Task inputs:

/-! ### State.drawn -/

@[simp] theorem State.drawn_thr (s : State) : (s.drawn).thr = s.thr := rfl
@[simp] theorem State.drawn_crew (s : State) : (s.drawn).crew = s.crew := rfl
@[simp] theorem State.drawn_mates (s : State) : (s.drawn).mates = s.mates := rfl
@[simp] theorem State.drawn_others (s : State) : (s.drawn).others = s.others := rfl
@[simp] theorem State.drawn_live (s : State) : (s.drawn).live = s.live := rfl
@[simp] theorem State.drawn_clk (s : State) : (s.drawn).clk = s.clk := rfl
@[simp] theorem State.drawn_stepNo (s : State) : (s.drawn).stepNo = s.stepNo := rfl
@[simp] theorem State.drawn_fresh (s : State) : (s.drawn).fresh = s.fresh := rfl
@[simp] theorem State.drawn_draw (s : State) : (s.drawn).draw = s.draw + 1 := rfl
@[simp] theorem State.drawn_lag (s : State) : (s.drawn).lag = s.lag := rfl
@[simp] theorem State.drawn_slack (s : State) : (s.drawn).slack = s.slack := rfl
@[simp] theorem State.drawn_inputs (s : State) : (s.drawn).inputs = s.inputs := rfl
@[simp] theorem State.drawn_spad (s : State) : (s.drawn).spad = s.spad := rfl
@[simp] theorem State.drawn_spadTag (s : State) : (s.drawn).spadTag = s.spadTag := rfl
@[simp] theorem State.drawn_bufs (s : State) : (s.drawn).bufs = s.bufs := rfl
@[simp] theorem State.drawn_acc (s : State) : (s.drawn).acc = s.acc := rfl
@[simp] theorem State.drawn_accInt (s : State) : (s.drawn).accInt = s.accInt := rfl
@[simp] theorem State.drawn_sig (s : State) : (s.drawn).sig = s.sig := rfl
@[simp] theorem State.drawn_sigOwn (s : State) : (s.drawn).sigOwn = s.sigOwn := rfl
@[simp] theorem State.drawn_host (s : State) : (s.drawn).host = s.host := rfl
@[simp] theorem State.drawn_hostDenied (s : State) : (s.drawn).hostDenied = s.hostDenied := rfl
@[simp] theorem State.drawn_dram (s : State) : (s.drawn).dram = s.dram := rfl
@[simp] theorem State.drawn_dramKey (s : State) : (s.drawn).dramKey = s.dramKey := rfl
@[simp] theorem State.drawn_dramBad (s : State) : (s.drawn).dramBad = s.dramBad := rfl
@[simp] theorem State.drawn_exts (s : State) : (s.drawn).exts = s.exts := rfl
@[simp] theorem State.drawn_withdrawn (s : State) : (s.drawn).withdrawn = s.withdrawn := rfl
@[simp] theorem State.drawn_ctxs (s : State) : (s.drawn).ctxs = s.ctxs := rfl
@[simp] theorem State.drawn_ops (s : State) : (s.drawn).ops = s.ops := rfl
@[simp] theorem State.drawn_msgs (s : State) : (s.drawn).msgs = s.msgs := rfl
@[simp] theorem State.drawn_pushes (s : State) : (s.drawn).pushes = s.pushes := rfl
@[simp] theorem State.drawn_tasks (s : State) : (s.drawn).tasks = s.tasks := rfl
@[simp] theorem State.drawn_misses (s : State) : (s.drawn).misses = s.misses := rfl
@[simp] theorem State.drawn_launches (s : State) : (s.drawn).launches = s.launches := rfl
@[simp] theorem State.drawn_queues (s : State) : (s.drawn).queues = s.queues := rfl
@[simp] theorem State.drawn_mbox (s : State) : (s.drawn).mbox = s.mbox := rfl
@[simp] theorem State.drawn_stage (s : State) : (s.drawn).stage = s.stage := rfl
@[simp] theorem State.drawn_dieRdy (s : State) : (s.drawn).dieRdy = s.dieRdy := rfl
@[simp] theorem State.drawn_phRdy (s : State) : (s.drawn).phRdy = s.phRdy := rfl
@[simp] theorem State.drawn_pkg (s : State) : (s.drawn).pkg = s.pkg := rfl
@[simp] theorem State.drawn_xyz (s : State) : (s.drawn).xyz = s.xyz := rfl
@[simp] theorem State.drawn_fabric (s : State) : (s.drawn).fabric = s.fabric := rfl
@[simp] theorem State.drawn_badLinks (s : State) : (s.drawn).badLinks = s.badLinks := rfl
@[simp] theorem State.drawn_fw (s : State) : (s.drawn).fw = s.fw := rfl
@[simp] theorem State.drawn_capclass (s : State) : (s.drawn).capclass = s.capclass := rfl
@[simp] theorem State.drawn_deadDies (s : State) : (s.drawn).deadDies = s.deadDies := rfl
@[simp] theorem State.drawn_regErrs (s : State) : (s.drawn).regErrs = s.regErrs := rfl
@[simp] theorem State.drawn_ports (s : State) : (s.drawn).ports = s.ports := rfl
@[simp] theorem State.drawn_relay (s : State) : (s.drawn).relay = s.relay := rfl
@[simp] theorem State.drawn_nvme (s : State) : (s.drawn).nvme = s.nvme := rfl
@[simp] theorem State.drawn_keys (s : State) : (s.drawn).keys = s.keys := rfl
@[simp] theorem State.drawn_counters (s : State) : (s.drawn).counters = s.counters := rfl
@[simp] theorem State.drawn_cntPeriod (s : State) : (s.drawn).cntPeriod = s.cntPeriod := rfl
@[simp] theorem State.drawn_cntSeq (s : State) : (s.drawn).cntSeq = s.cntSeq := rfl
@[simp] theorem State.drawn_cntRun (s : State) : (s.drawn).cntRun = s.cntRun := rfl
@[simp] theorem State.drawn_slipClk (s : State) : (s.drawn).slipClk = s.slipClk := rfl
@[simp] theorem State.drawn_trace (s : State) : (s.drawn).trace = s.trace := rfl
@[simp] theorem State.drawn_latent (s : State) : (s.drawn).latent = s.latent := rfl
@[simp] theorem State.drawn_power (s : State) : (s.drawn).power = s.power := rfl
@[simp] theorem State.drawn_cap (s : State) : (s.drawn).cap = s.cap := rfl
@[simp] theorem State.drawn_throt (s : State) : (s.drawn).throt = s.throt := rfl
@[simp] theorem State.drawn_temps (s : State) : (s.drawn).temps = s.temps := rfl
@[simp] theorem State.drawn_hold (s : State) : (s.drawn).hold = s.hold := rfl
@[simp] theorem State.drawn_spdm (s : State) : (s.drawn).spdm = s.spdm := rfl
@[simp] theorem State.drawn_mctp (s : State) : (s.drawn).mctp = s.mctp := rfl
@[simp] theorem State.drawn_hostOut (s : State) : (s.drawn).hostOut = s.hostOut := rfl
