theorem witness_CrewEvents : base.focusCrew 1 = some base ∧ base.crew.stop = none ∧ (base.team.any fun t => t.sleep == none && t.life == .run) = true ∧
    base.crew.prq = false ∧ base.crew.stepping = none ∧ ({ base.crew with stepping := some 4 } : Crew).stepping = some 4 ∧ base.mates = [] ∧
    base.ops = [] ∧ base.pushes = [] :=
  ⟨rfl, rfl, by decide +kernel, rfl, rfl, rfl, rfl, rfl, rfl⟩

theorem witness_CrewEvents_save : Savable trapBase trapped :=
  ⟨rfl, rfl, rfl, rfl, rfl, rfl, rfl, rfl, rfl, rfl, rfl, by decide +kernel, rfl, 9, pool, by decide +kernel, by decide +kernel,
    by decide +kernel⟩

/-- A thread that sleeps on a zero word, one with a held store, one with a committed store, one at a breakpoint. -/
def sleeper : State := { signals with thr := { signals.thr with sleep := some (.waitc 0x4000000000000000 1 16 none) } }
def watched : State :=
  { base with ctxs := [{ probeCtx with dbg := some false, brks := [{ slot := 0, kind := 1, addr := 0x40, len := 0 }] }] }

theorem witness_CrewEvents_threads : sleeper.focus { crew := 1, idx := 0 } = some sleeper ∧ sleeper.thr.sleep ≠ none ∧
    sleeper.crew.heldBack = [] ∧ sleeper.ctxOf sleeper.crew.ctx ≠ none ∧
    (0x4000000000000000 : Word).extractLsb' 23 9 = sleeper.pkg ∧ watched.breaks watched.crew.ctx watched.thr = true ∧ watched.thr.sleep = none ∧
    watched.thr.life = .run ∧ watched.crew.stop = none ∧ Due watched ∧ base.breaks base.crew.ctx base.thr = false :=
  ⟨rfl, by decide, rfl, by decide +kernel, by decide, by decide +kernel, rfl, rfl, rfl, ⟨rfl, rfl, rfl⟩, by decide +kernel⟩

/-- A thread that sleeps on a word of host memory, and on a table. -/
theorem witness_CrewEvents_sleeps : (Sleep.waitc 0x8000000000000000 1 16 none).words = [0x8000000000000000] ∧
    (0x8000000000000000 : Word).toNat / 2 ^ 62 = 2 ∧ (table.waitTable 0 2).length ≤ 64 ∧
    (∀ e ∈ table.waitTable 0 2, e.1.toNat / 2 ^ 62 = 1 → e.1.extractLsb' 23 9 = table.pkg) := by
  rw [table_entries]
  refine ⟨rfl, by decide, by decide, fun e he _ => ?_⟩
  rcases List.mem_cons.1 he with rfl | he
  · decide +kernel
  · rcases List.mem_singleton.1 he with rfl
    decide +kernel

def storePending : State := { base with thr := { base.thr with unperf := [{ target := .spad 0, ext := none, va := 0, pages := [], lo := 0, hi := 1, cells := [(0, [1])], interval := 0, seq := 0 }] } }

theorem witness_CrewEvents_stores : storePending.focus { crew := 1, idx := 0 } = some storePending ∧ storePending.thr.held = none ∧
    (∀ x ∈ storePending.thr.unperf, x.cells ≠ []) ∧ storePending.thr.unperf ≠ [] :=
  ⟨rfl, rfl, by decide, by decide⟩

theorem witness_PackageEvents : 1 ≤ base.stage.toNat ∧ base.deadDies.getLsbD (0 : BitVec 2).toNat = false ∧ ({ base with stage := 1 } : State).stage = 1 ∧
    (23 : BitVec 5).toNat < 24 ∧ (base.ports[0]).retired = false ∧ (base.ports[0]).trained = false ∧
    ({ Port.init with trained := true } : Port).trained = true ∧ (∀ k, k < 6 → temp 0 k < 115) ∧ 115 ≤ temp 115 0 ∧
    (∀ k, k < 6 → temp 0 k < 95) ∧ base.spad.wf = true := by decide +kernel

--

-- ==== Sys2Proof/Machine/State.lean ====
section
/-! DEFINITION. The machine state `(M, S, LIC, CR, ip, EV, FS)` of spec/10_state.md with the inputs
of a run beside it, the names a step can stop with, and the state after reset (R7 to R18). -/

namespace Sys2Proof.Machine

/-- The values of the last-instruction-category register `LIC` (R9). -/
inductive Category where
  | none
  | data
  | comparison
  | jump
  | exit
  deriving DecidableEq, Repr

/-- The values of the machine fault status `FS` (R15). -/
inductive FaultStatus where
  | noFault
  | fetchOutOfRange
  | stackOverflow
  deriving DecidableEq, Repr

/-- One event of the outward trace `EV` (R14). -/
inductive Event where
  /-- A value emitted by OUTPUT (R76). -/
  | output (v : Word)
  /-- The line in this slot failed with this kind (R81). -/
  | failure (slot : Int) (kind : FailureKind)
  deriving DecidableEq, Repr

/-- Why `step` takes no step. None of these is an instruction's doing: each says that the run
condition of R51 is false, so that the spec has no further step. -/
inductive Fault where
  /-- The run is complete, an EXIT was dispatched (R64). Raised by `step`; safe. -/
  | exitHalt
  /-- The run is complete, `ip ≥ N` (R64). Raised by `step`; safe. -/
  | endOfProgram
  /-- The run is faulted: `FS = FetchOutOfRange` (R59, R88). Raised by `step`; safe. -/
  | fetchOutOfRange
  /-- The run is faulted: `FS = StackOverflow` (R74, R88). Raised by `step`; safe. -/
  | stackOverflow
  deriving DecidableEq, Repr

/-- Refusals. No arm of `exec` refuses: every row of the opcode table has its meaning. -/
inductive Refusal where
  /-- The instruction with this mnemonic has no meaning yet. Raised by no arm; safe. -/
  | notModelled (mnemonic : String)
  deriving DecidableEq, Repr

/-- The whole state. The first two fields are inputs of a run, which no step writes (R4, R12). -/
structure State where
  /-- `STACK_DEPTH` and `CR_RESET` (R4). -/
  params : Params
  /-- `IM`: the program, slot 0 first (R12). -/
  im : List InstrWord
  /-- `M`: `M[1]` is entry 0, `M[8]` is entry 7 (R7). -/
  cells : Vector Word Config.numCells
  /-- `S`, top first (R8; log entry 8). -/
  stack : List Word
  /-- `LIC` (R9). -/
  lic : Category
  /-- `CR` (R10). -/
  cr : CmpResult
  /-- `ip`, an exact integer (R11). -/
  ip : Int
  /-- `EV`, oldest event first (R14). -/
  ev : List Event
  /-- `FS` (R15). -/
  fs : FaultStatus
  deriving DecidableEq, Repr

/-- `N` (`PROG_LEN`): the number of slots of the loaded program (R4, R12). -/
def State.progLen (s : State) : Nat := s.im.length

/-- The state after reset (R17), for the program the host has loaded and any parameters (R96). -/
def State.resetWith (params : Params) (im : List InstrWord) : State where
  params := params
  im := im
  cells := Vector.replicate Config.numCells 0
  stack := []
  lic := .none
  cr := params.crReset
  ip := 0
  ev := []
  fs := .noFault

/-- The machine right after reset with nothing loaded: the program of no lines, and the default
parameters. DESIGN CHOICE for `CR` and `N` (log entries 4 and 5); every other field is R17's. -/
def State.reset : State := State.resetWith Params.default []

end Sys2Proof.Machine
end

Problem statement: Where a line of the entries contains "sleeper", report that line.

Exercise response:
def sleeper : State := { signals with thr := { signals.thr with sleep := some (.waitc 0x4000000000000000 1 16 none) } }
theorem witness_CrewEvents_threads : sleeper.focus { crew := 1, idx := 0 } = some sleeper ∧ sleeper.thr.sleep ≠ none ∧
    sleeper.crew.heldBack = [] ∧ sleeper.ctxOf sleeper.crew.ctx ≠ none ∧
    (0x4000000000000000 : Word).extractLsb' 23 9 = sleeper.pkg ∧ watched.breaks watched.crew.ctx watched.thr = true ∧ watched.thr.sleep = none ∧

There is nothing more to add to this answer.